What a bewildering place the world can be! God knows they don’t give you a guidebook when you land on the planet. And who’d have time to read it anyway? You just get used to the kids in your neighborhood and suddenly you’re in kindergarten. And then as you’re getting those relationships sorted out, they start grading you on your behavior and your performance. You have to figure out so many things on the fly. And there’s no means to sit down with your friends over a root beer and talk things out. “Hey, does this nap time thing feel a little unnecessary to you?” On the one hand it seems natural to act on the desires coursing through your pre-school body. But no, you’ve got to learn to keep things in check, too. Discipline gets some of the job done. Peer pressure takes care of the rest.
Every child learns early on where gender boundaries are drawn. You want to fit in? You want to get through each day with a minimum of hassle? You want to avoid being one of the kids that all the other kids pick on? You figure out right quick what’s okay to show an interest in and what’s not. So being a boy with a fondness for girls’ shoes meant I was a boy who learned to keep things to himself. ‘Cause we’re not talking about liking the wrong sports team here. We’re not talking about being a kid who liked to read rather than play army. No, for me the topic of gender exploration had no meaningful vocabulary that I could work with when I was a child. And the corollary issue of coming to grips with my developing sense of the erotic didn’t have the slightest possibility of being fathomed. Simply put, there was something I liked, and that something put me at odds with the world as I found it. Not surprisingly, I opted to shut up about it.
Once at the age of eight or nine I was visiting my father’s parents in the moist, green hills of West Virginia. It was a coal mining community, and I’m sure I stuck out in that little town just down the highway from the Cochran Cemetery like the foreigner that I was. Spending most of my life up to that point in places like Texas and Alabama, I somehow sensed I was in an environment that was unique in my experience. The sloping yard of my grandparents’ home was covered in a carpet of soft clover. Bees hummed in the hydrangea bushes at the foot of the porch. Wasps daubed their nests in the eaves. And every evening I was delighted to find myself in a back yard made magical by myriads of lightning bugs. At night I would I entertain myself by capturing them in an empty peanut butter jar equipped with a lid that my father helped me punch holes in with an ice pick. It was a moment of wonder to be able to study these amazing creatures through the glass and marvel at their unearthly glow.

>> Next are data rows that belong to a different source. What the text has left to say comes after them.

-- ==== Sys2Proof/Machine/Product.lean ====
section
/-! DEFINITION. GRADW and GRADX (11): handle checks, the checks of R215, the tiling rule R218 to R220, the start of a product. -/

namespace Sys2Proof.Machine

/-- A product command's operands, as its handles name them. -/
structure ProdOps where
  dW : Bool
  opa : Opnd
  dy : Opnd
  dst : Opnd
  pre : Option Opnd
  recd : Option Opnd
  frz : Option Opnd
  rowm : Option Opnd
  blkm : Option Opnd
  deriving DecidableEq, Repr

def Cmd.opaFeat (m : Cmd) : Nat := m.f 224 3
def Cmd.dyFeat (m : Cmd) : Nat := m.f 227 3
def Cmd.dstFeat (m : Cmd) : Nat := m.f 230 3
def Cmd.preSrc (m : Cmd) : Nat := m.f 240 2
def Cmd.preLayout (m : Cmd) : Nat := m.f 242 2
def Cmd.wbAdd (m : Cmd) : Bool := !m.bit 244
def Cmd.chainNo (m : Cmd) : Nat := m.f 416 3
def Cmd.gate (m : Cmd) : Bool := m.bit 13
def Cmd.legacy (m : Cmd) : Bool := m.bit 16 || m.bit 17

/-- Handle fields a product command uses, in the order of its parameter table (R210, R214). -/
def prodHandleFields (m : Cmd) : List Nat :=
  let opt (b : Bool) (l : Nat) : List Nat := if b then [l] else []
  [128, 144, 160] ++ opt (m.preSrc == 2) 176 ++ opt (m.bit 15) 192 ++ opt (m.bit 14) 208
    ++ opt (m.bit 16) 432 ++ opt (m.bit 17) 448

/-- A chain entry named by CHAIN is valid and the context's own (R182). -/
def State.chainHandleOk (s : State) (c : CtxNo) (n : Nat) : Bool :=
  let e := (s.chain (n - 1)).entry
  bitAt e 0 && fld e 29 3 == c.val

/-- R210: every handle of a product command is good. -/
def State.prodHandlesOk (s : State) (c : CtxNo) (m : Cmd) (dW : Bool) : Bool :=
  (prodHandleFields m).all (fun l => (s.handle c (m.f l 16)).isSome)
    && (dW || m.chainNo == 0 || 4 < m.chainNo || s.chainHandleOk c m.chainNo)

/-- The operand of a handle field when it is used. -/
def State.optOpnd (s : State) (m : Cmd) (used : Bool) (lo stream : Nat) : Option Opnd :=
  if used then s.opnd m.fmts (m.f lo 16) stream else none

/-- The operands of a product command whose handles are good. -/
def State.prod (s : State) (m : Cmd) (dW : Bool) : Option ProdOps :=
  match s.opnd m.fmts (m.f 128 16) 0, s.opnd m.fmts (m.f 144 16) 1, s.opnd m.fmts (m.f 160 16) 2 with
  | some a, some y, some d =>
    some { dW := dW, opa := a, dy := y, dst := d
           pre := if m.preSrc = 1 then some d else s.optOpnd m (m.preSrc == 2) 176 3
           recd := s.optOpnd m (m.bit 15) 192 4, frz := s.optOpnd m (m.bit 14) 208 5
           rowm := s.optOpnd m (m.bit 16) 432 6, blkm := s.optOpnd m (m.bit 17) 448 7 }
  | _, _, _ => none

/-! ### Extents -/

/-- Rows of the destination view: K for GRADW, tokens for GRADX (the lane axis L of R218). -/
def ProdOps.lanes (p : ProdOps) (m : Cmd) : Nat := if p.dW then p.opa.desc.cols m.opaFeat else p.dy.desc.rows m.dyFeat

/-- Columns of the destination view: N for GRADW, I for GRADX. -/
def ProdOps.colExt (p : ProdOps) (m : Cmd) : Nat := if p.dW then p.dy.desc.cols m.dyFeat else p.opa.desc.rows m.opaFeat

/-- Token extent T. -/
def ProdOps.tokens (p : ProdOps) (m : Cmd) : Nat := p.dy.desc.rows m.dyFeat

/-- The j extent J of a GRADX. -/
def ProdOps.jext (p : ProdOps) (m : Cmd) : Nat := p.opa.desc.cols m.opaFeat

/-! ### Quantised operands (R121, R125, R36) -/

/-- R125, R128: does a quantised operand take the PRESCALED path? -/
def prescaledOp (dW : Bool) (o : Opnd) (feat : Nat) : Bool :=
  o.desc.quant && o.desc.qaxis != 7 && (if dW then o.desc.qaxis != feat else o.desc.qaxis == feat)
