/-- A tile's intervals are all added: the tile is in its slot, which goes to the resident value, to a merge, or to memory. -/
def State.tileIn (s : State) (c : CtxNo) (i : Nat) (m : Cmd) (j : ProdJob) (n slot : Nat) (res : Bool) (tiles : Nat) : State :=
  if res then
    if m.bit 12 then s.setJob c i (j.modRun n (fun r => { r with phase := .mergeAdd }))
    else s.residentDone c i m j n slot tiles
  else (s.modSlot slot (fun x => { x with state := .writeback })).setJob c i
    (j.modRun n (fun r => { r with phase := .writeBack, row := if (j.runs.map (fun q => q.tile)).headD n = n then j.wbFrom else 0 }))

/-- The bank a finished product tile's last interval took is noted (R45); REDUCE tiles and tiles that are cut note none (log 75). -/
def Lane.noteEnd (l : Lane) (pos : Nat) (endA : Bool) : Lane :=
  { l with endedInA := if endA then (if l.endedInA.contains pos then l.endedInA else pos :: l.endedInA) else l.endedInA.filter (· != pos) }

/-- The tile's last interval is committed: the segments of a block wait for each other, to be merged into the first (R82). -/
def State.tileDone (s : State) (c : CtxNo) (i : Nat) (m : Cmd) (j : ProdJob) (r : TileRun) : State :=
  let s0 := if j.lead = m.seq then s.turnTile c else s
  let s1 := { s0 with lane := s0.lane.noteEnd (j.tileAt r.tile).pos (xor r.firstB (r.filled % 2 == 1)) }
  let j1 := { j with computed := j.computed + 1 }
  if 1 < j.tiles.length ∧ 1 < j.split then
    let j2 := j1.modRun r.tile (fun q => { q with phase := .segDone })
    if j2.tiles.length ≤ j2.next ∧ j2.runs.all (fun q => q.phase == .segDone) then
      s1.setJob c i (j2.modRun 0 (fun q => { q with phase := .segMerge }))
    else s1.setJob c i j2
  else s1.tileIn c i m j1 r.tile r.slot r.resident 1

/-- An interval has left every bank: it is committed (R91, R155), its unit is counted, and its slice may end. -/
def State.commitInterval (s : State) (it : Interval) : State :=
  let s1 := s.modSlot it.slot (fun x => { x with acc := accDrain x.acc (if it.prescaled then 8 else 0) })
  let s2 := (s1.modCtx it.ctx (fun x => x.unitCommit s.now it.start it.raw)).endOverrun it.ctx
  match s2.runningCmd it.ctx it.seq with
  | none => s2
  | some (i, m) =>
    match m.phase with
    | .running (.product j) =>
      match s2.prod m j.dW, j.runs.find? (fun r => r.tile == it.tile) with
      | some p, some r =>
        let t := j.tileAt r.tile
        let r1 := { r with committed := r.committed + 1, nextPos := p.nextPos m j t (r.committed + 1) }
        let j1 := j.modRun r.tile (fun _ => r1)
        (if p.intervals m j t ≤ r1.committed then s2.tileDone it.ctx i m j1 r1 else s2.setJob it.ctx i j1).trySliceEnd
      | _, _ => s2
    | _ => s2

/-- A bank of a lane group empties: beats its skid buffers hold for that bank move in, and wait to drain in their turn (R42, R48). -/
def Lane.emptyBank (l : Lane) (g : Fin 16) (b : Bool) : Lane :=
  let l1 := l.setBank g b .empty
  match findAt (fun e => e.1 == g && e.2.1 == b) l.ahead 0 with
  | some (n, e) => { l1.setBank g b e.2.2 with ahead := dropAt l.ahead n, drains := l1.drains ++ [(g, b)] }.unbuffer g
  | none => l1

/-- Has every lane group drained the interval? -/
def Lane.drained (l : Lane) (it : Interval) : Bool :=
  !l.intervals.any (fun x => x.ctx == it.ctx && x.seq == it.seq && x.tile == it.tile && x.number == it.number)

/-- Is the interval the first into a transient slot that starts from (+0, +0)? Its drain writes each word whole (R322). -/
def State.intoEmpty (s : State) (it : Interval) : Bool :=
  it.number == 0 && !(s.slot it.slot).resident && (match s.runningCmd it.ctx it.seq with
    | some (_, m) =>
      (match m.phase with
       | .running (.product j) => m.preSrc == 0 || (j.tileAt it.tile).seg != 0
       | _ => false)
    | none => false)

/-- Does lane group `g` hold the slot element of an interval? -/
def Interval.holds (it : Interval) (g : Nat) (e : Nat) : Bool :=
  decide (e % 128 < it.cols) && (upFrom (8 * g) 8).any (fun lane =>
    decide (it.lane0 ≤ lane ∧ lane < it.lane0 + it.rows.length) && it.rows.getD (lane - it.lane0) 0 == e / 128)

/-- Uncorrectable words that a drain into an empty slot replaces whole are so no more (R322). -/
def Slot.rewrite (x : Slot) (it : Interval) (g : Nat) : Slot := { x with bad := x.bad.filter (fun e => !it.holds g e) }

/-- Drain lane group `g` when its bank is the next in order and the Clamp adders are free (R47, R48). -/
def State.drainGroup (s : State) (g : Fin 16) : State :=
  match s.lane.drains with
  | [] => s
  | (h, b) :: rest =>
    if h ≠ g ∨ 4 * s.now < s.lane.adders then s else
    let bank := s.lane.bank g b
    match bank.interval with
    | none => { s with lane := { s.lane with drains := rest } }
    | some it =>
      let s1 := s.modSlot it.slot (fun x =>
        let y := (if s.intoEmpty it then x.rewrite it g.val else x).drain it bank.cells g.val
        { y with acc := accSet y.acc (⟨it.sat, it.nf⟩ : Flag).bits })
      let s2 := { s1 with lane := ({ s1.lane with drains := rest }).emptyBank g b }
      if s2.lane.drained it then s2.commitInterval it else s2

/-- DRAIN (R47). -/
def execDrain (g : Fin 16) (s : State) : Out := .next (if s.up then s.drainGroup g else s)

end Sys2Proof.Machine
end

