-- ==== Sys2Proof/Machine/Port.lean ====
section
/-! DEFINITION. The reduction port (13): job contexts, credits, tree nodes, forwarding, late inputs, failure. -/

namespace Sys2Proof.Machine

/-! ### Access -/

/-- Channel `k` of the port. -/
def State.portCh (s : State) (k : Chan) : Channel := s.port.chans.get k

/-- The state with the port changed by `f`. -/
def State.modPort (s : State) (f : Port → Port) : State := { s with port := f s.port }

/-- The state with channel `k` changed by `f`. -/
def State.modCh (s : State) (k : Chan) (f : Channel → Channel) : State :=
  s.modPort (fun (p : Port) => { p with chans := p.chans.set k.val (f (s.portCh k)) k.isLt })

/-- All channels. -/
def allChans : List Chan := [0, 1, 2, 3, 4, 5]

/-- The job context of a channel. -/
def Channel.ctx (ch : Channel) (job : BitVec 12) : Option JobCtx := ch.jobs.find? (fun (j : JobCtx) => j.job == job)

/-- The job context of a channel changed by `f`. -/
def Channel.modJob (ch : Channel) (job : BitVec 12) (f : JobCtx → JobCtx) : Channel :=
  { ch with jobs := ch.jobs.map (fun (j : JobCtx) => if j.job = job then f j else j) }

/-- The job's contexts at this engine. -/
def State.jobCtxs (s : State) (job : BitVec 12) : List JobCtx := allChans.filterMap (fun k => (s.portCh k).ctx job)

/-- The engine's record of a job; a new one is empty. -/
def State.jobRec (s : State) (job : BitVec 12) : Job :=
  (s.port.jobs.find? (fun (j : Job) => j.id == job)).getD ⟨job, none, [], [], none, 0⟩

/-- The engine's record of a job changed by `f`. -/
def State.modJob (s : State) (job : BitVec 12) (f : Job → Job) : State :=
  s.modPort (fun (p : Port) => { p with jobs := f (s.jobRec job) :: p.jobs.filter (fun (j : Job) => j.id != job) })

/-- The group table's entry of a job (R259). -/
def State.groupEntry (s : State) (job : BitVec 12) : Group := s.groups.toList.getD (fld job 8 4) 0

/-- The group entry of a job: its contexts' copy, else the table's (R259). -/
def State.jobGroup (s : State) (job : BitVec 12) : Group :=
  match s.jobCtxs job with
  | j :: _ => j.group
  | [] => s.groupEntry job

/-- Has the job failed at this engine (R274)? -/
def State.jobFailed (s : State) (job : BitVec 12) : Bool := (s.jobCtxs job).any (fun (j : JobCtx) => j.state == .failed)

/-- Packets of a job in the buffers of the channels. -/
def State.jobPackets (s : State) (job : BitVec 12) : Bool :=
  allChans.any (fun k => (s.portCh k).rx.any (fun p => p.job == job) || (s.portCh k).inq.any (fun p => p.job == job))

/-- A running bucket command of the job. -/
def Cmd.bucketOf (m : Cmd) (job : BitVec 12) : Bool :=
  (m.op == 0x20 || m.op == 0x21) && m.f 144 12 == job.toNat && m.phase.isRunning

/-- Is a bucket command, or a bucket packet, of the job in flight here (R260)? -/
def State.jobBusy (s : State) (job : BitVec 12) : Bool :=
  s.ctxs.toList.any (fun (x : Context) => x.cmds.any (fun m => m.bucketOf job)) || s.jobPackets job
    || s.port.partials.any (fun (p : Partial) => p.job == job) || s.port.results.any (fun (h : Held) => h.pkt.job == job)
    || s.port.inputs.any (fun (i : Input) => i.job == job && !i.done && !i.gone)

/-- Contexts of jobs become ACTIVE or IDLE as their bucket commands and packets come and go; a FAILED one stays (R260). -/
def State.refreshJobs (s : State) : State :=
  s.modPort (fun (p : Port) => { p with chans := p.chans.map (fun (ch : Channel) =>
    { ch with jobs := ch.jobs.map (fun (j : JobCtx) =>
        if j.state = .failed then j else { j with state := if s.jobBusy j.job then .active else .idle }) }) })

/-- A job without contexts and with nothing in flight is forgotten; a kept record goes with it (R277). -/
def State.forget (s : State) (job : BitVec 12) : State :=
  if (s.jobCtxs job).isEmpty && !s.jobBusy job then
    s.modPort (fun (p : Port) => { p with
      jobs := p.jobs.filter (fun (j : Job) => j.id != job), inputs := p.inputs.filter (fun (i : Input) => i.job != job) })
  else s

/-! ### Contexts (R260) -/

/-- Credits of a job without a context that have not been returned (R270). -/
def Channel.owed (ch : Channel) (job : BitVec 12) : Nat := ((ch.owing.find? (fun x => x.1 == job)).map (·.2)).getD 0

/-- Contexts freed: their packets still stand in the receiver's buffer, so their credits stay counted (R270). -/
def Channel.freeCtxs (ch : Channel) (p : JobCtx → Bool) : Channel :=
  let gone := ch.jobs.filter (fun (j : JobCtx) => p j && j.credits != 0)
  { ch with jobs := ch.jobs.filter (fun (j : JobCtx) => !p j), owing := ch.owing ++ gone.map (fun (j : JobCtx) => (j.job, j.credits)) }

/-- A context allocated: credits of the job that are still out are its own again. -/
def Channel.addCtx (ch : Channel) (j : JobCtx) : Channel :=
  { ch with jobs := ch.jobs ++ [{ j with credits := ch.owed j.job }], owing := ch.owing.filter (fun x => x.1 != j.job) }

/-- A credit of a job returns (R270). -/
def Channel.credit (ch : Channel) (job : BitVec 12) : Channel :=
  match ch.ctx job with
  | some _ => ch.modJob job (fun (j : JobCtx) => { j with credits := j.credits - 1 })
  | none =>
    { ch with owing := (ch.owing.map (fun x => if x.1 = job then (x.1, x.2 - 1) else x)).filter (fun x => x.2 != 0) }

/-- The context whose last activity is oldest among those that may be reclaimed. -/
def oldestIdle : List JobCtx → Option JobCtx
  | [] => none
  | j :: t =>
    match oldestIdle t with
    | none => if j.state = .active then none else some j
    | some b => if j.state = .active then some b else if b.last < j.last then some b else some j

/-- A channel with a context for the job: the one it has, a new one, or one reclaimed; none when all are ACTIVE. -/
def State.allocCtx (s : State) (k : Chan) (j : JobCtx) : Option State :=
  let ch := s.portCh k
  match ch.ctx j.job with
  | some _ => some s
  | none =>
    if ch.jobs.length < 64 then some (s.modCh k (fun (c : Channel) => c.addCtx j))
    else match oldestIdle ch.jobs with
      | none => none
      | some v => some ((s.modCh k (fun (c : Channel) => (c.freeCtxs (fun (x : JobCtx) => x.job == v.job)).addCtx j)).forget v.job)

/-- A fresh context: it copies the table's entry at its allocation (R259), and is FAILED in a job that has failed (R274). -/
def State.freshCtx (s : State) (job : BitVec 12) (exact strict : Bool) (timeout : Option (BitVec 16)) : JobCtx :=
  { job := job, state := if s.jobFailed job then .failed else .active, group := s.groupEntry job, exact := exact, strict := strict
    timeout := timeout, sent := 0, recv := 0, last := s.now, credits := 0 }

/-! ### Credits and links (R270, R278, R281) -/

/-- Packets a job holds of the shared buffer at the receiver. -/
def JobCtx.shared (j : JobCtx) : Nat := j.credits - 2

/-- Packets in the shared part of the receiver's buffer: those beyond the reserves, and all of jobs whose context was freed. -/
def Channel.shared (ch : Channel) : Nat := (ch.jobs.map JobCtx.shared).foldl (· + ·) 0 + (ch.owing.map (·.2)).foldl (· + ·) 0

/-- Is there a credit for another packet of the job: its reserve of two, or the shared 256, 192 a job at most? -/
def Channel.creditFor (ch : Channel) (job : BitVec 12) : Bool :=
  let n := match ch.ctx job with
    | some j => j.credits
    | none => ch.owed job
  decide (n < 2) || (decide (n - 2 < 192) && decide (ch.shared < 256))

/-- A channel that trains again holds its job packets in their buffers: none is sent on it, and none that came over it is taken (R358). -/
def State.retraining (s : State) (k : Chan) : Bool := (s.train.get k).retrains != 0 && (s.train.get k).link != 1

/-- A packet handed to a channel's link, against a credit; none when it has to wait. -/
def State.trySend (s : State) (k : Chan) (p : Packet) : Option State :=
  if s.retraining k then none else
  match s.allocCtx k (s.freshCtx p.job p.exact p.strict none) with
  | none => none
  | some s1 =>
    if !(s1.portCh k).creditFor p.job then none else
    let s2 := s1.modCh k (fun (ch : Channel) => { (ch.modJob p.job (fun (j : JobCtx) =>
      { j with sent := crc64 j.sent p.bytes, last := s.now, credits := j.credits + 1 })) with pktsSent := satAdd ch.pktsSent 1 })
    some (s2.modPort (fun (q : Port) => { q with out := q.out ++ [(k, p)] }))

/-- A packet leaves its receive buffer: its credit returns to the sender (R270). -/
def State.freeBuffer (s : State) (k : Chan) (job : BitVec 12) : State :=
  s.modPort (fun (p : Port) => { p with creditOut := p.creditOut ++ [(k, job)] })

/-- A packet removed from a channel's buffer, with its credit. -/
def State.dropRx (s : State) (k : Chan) (p : Packet) : State :=
  (s.modCh k (fun (ch : Channel) => { ch with rx := dropFirst (fun q => q == p) ch.rx })).freeBuffer k p.job

/-- A packet dropped under R272. -/
def State.lateDrop (s : State) (k : Chan) : State := s.modCh k (fun (ch : Channel) => { ch with lateDrop := satAdd ch.lateDrop 1 })

/-! ### Records and failure (R274, R277) -/

/-- The REDUCE_JOB payload (R277). -/
def reducePayload (job : BitVec 12) (cause bucket pos chan offset idle : Nat) : BitVec 128 :=
  BitVec.ofNat 128 (packBits [(job.toNat, 12), (cause, 4), (bucket, 16), (pos, 15), (0, 1), (chan, 3), (0, 13), (offset, 21), (0, 11),
    (min idle 0xFFFFFFFF, 32)])

/-- A record to the context of the job's most recent bucket command; before any, the first is kept (R277). -/
def State.reduceRecord (s : State) (job : BitVec 12) (payload : BitVec 128) : State :=
  let j := s.jobRec job
  match j.issuer with
  | some c => s.event c 0x06 payload
  | none => if j.kept.isSome then s else s.modJob job (fun (x : Job) => { x with kept := some payload })

/-- Microseconds of 1,400 EC since a time. -/
def State.idleUs (s : State) (since : Nat) : Nat := (s.now - since) / 1400

/-- What a BUCKET_RECV reports (R276). -/
def recvReply (status : Byte) (elems minContrib maxRounds backups omitted : Nat) (f : Flag) : Reply :=
  { Reply.of status with
    acc := accMake 0 f.bits, result0 := w32 elems, result1 := w32 (minContrib + maxRounds * 2 ^ 16)
    result2 := w32 (backups + omitted * 2 ^ 16) }

/-- The reply of a bucket command that ends with a status; RESULT1 of one that wrote nothing is log 35. -/
def Cmd.bucketReply (m : Cmd) (status : Byte) : Reply :=
  match m.phase with
  | .running (.send next) => { Reply.of status with result0 := w32 next }
  | .running (.recv _ elems mc mr b o sat nf) => recvReply status elems mc mr b o ⟨sat, nf⟩
  | _ => .of status

/-- Every in-flight bucket command of the job completes with JOB_FAILED. -/
def State.failCmds (s : State) (job : BitVec 12) : State :=
  allCtx.foldl (fun t c => (List.range (t.ctx c).cmds.length).foldl (fun u i =>
    match u.cmdAt c i with
    | some m => if m.bucketOf job then u.finish c i (m.bucketReply stJobFailed) else u
    | none => u) t) s

/-- Everything of a job leaves the port's stores; credits return. -/
def State.dropJob (s : State) (job : BitVec 12) : State :=
  let s1 := allChans.foldl (fun t k => ((t.portCh k).rx.filter (fun p => p.job == job)).foldl (fun u p => u.dropRx k p) t) s
  let s2 := s1.port.results.foldl (fun t (h : Held) =>
    match h.via with
    | some k => if h.pkt.job = job then t.freeBuffer k job else t
    | none => t) s1
  s2.modPort (fun (p : Port) => { p with
    partials := p.partials.filter (fun (x : Partial) => x.job != job)
    results := p.results.filter (fun (h : Held) => h.pkt.job != job)
    inputs := p.inputs.filter (fun (i : Input) => i.job != job) })

/-- An ABORT packet of the job (R258, R274). -/
def State.abortOf (s : State) (job : BitVec 12) (exact strict : Bool) (bucket cause : Nat) : Packet :=
  let pos := s.eng.position.toNat
  HdrSpec.packet { kind := 3, job := job, bucket := bucket, offset := 0, isLast := false, strict := strict, exact := exact, valid := 0, pos := pos,
                   subject := pos, contrib := 0, rounds := 0, hops := 1, omitted := 0, backups := 0, sat := false, nf := false, cause := cause } []

/-- A job fails (R274): contexts FAILED, an ABORT on every channel but the source, commands completed, one record. `cause` is the
record's, `abort` the packet's; `src` the channel it came from, if an ABORT made it fail. -/
def State.failJob (s : State) (job : BitVec 12) (cause abort : Nat) (src : Option Chan) (bucket pos chan offset idle : Nat) : State :=
  let g := s.jobGroup job
  match s.jobCtxs job with
  | [] => s
  | j :: _ =>
    if s.jobFailed job then s else
    let pkt := s.abortOf job j.exact j.strict bucket abort
    let outs := (dedup (gChannels g j.strict) []).filter (fun k => some k != src)
    let s1 := s.modPort (fun (p : Port) => { p with
      chans := p.chans.map (fun (ch : Channel) => ch.modJob job (fun (x : JobCtx) => { x with state := .failed }))
      failed := satAdd p.failed 1 })
    let s2 := (s1.failCmds job).dropJob job
    let s3 := s2.modPort (fun (p : Port) => { p with aborts := p.aborts ++ outs.map (fun k => (k, pkt)) })
    s3.reduceRecord job (reducePayload job cause bucket pos chan offset idle)

/-! ### Expected inputs (R271) -/

/-- An expected input that has delivered nothing; its timer, and a backup's, begin now. -/
def freshInput (job : BitVec 12) (bucket k now : Nat) : Input :=
  { job := job, bucket := bucket, input := k, next := 0, lastAt := none, done := false, gone := false, backed := false, last := now
    blast := some now, total := 0, res := 0, fwd := 0 }

/-- The input of a bucket. -/
def State.input (s : State) (job : BitVec 12) (bucket k : Nat) : Option Input :=
  s.port.inputs.find? (fun (i : Input) => i.job == job && i.bucket == bucket && i.input == k)

/-- The input of a bucket changed by `f`. -/
def State.modInput (s : State) (job : BitVec 12) (bucket k : Nat) (f : Input → Input) : State :=
  s.modPort (fun (p : Port) => { p with inputs := p.inputs.map (fun (i : Input) =>
    if i.job = job ∧ i.bucket = bucket ∧ i.input = k then f i else i) })

/-- From the first packet of a bucket that reaches the node on, its inputs are expected. -/
def State.expect (s : State) (job : BitVec 12) (bucket : Nat) (ks : List Nat) : State :=
  let new := ks.filter (fun k => (s.input job bucket k).isNone)
  s.modPort (fun (p : Port) => { p with inputs := p.inputs ++ new.map (fun k => freshInput job bucket k s.now) })

/-- The position of an expected input. -/
def State.inputPos (s : State) (g : Group) (strict : Bool) (k : Nat) : Nat :=
  if strict then fld g 160 15 else if k = 4 then s.eng.position.toNat else gChild g k

/-! ### The tree node (R265) -/

/-- What came of offering a packet to the node: it waits, it clashes, or it was taken. -/
inductive Take where
  | wait
  | clash
  | done (s : State)

/-- Entries of the partial-sum store a job holds, node sums that wait to leave included. -/
def State.partialsOf (s : State) (job : BitVec 12) : Nat :=
  (s.port.partials.filter (fun (p : Partial) => p.job == job)).length
    + (s.port.results.filter (fun (h : Held) => h.pkt.job == job && h.via.isNone && !h.pkt.strict)).length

My delight was brought up short when into that natural paradise slithered a glistening length of pale skin the thickness of a garden hose. Keep in mind that I was a city kid for the most part. Dogs, cats, and the occasional pet turtle were the fauna I regularly came in contact with. Beyond that, my sense of wildlife originated in Dorling-Kindersley style picture books and a set of Baby Animal Lotto cards. This ignorance of the natural world was compounded by our family vacations spent roughing it with kerosene lanterns and a chemical toilet 30 minutes by dirt road from a two-lane black top highway in northwest Arkansas. In that pioneer-era existence, the world of nature was a thing to be kept at bay. Flies buzzed noisily through the summer heat. Horseflies would alight on bare skin for a snack. Before I would be turned loose to play and explore, I had to be doused liberally with Ticks-Off. But the things I learned to live in fear of the most were snakes. Driving up to our property, my father would leap out of our station wagon with his over-the-knee work boots on and strap a .22 pistol to his side. Then he’d mow through the tall grass swinging a weed cutter back and forth to clear a path to the fruit cellar we slept in, sidearm at the ready should he encounter any dangerous creatures that might be lurking in the undergrowth. He ran over a black snake once that I recall. And shot one on another occasion. Why, I’m not sure, since this particular species wasn’t dangerous to humans. But once when my mother and I went to town for groceries and ice, we came back to find a carcass of a rattlesnake my father had killed and positioned dangling from a tree. And every visit was punctuated with stern warnings that I should be on the lookout for water moccasins, another venomous snake frequently found in the region, a breed made all the more ominous by its penchant for submerging in still water with just its eyes above the surface.
Have I set the stage? Snakes = bad. Nature = something to be wary of. Let’s return to that luminous length of writhing black-spotted flesh I stumbled across during my West Virginia lightning bug safari. Of course, my grandparents would not have had me running around their property if poisonous serpents were something I might actually encounter. But I didn’t know that as a kid. All I knew was that I had come across something in the glow of my flashlight that reminded me of only one thing in my limited experience. I didn’t panic when I saw the thing slithering in the grass before me. I ran excitedly to my grandfather and brought him over to take a look. It turned out that what I’d encountered was nothing more than a humble slug.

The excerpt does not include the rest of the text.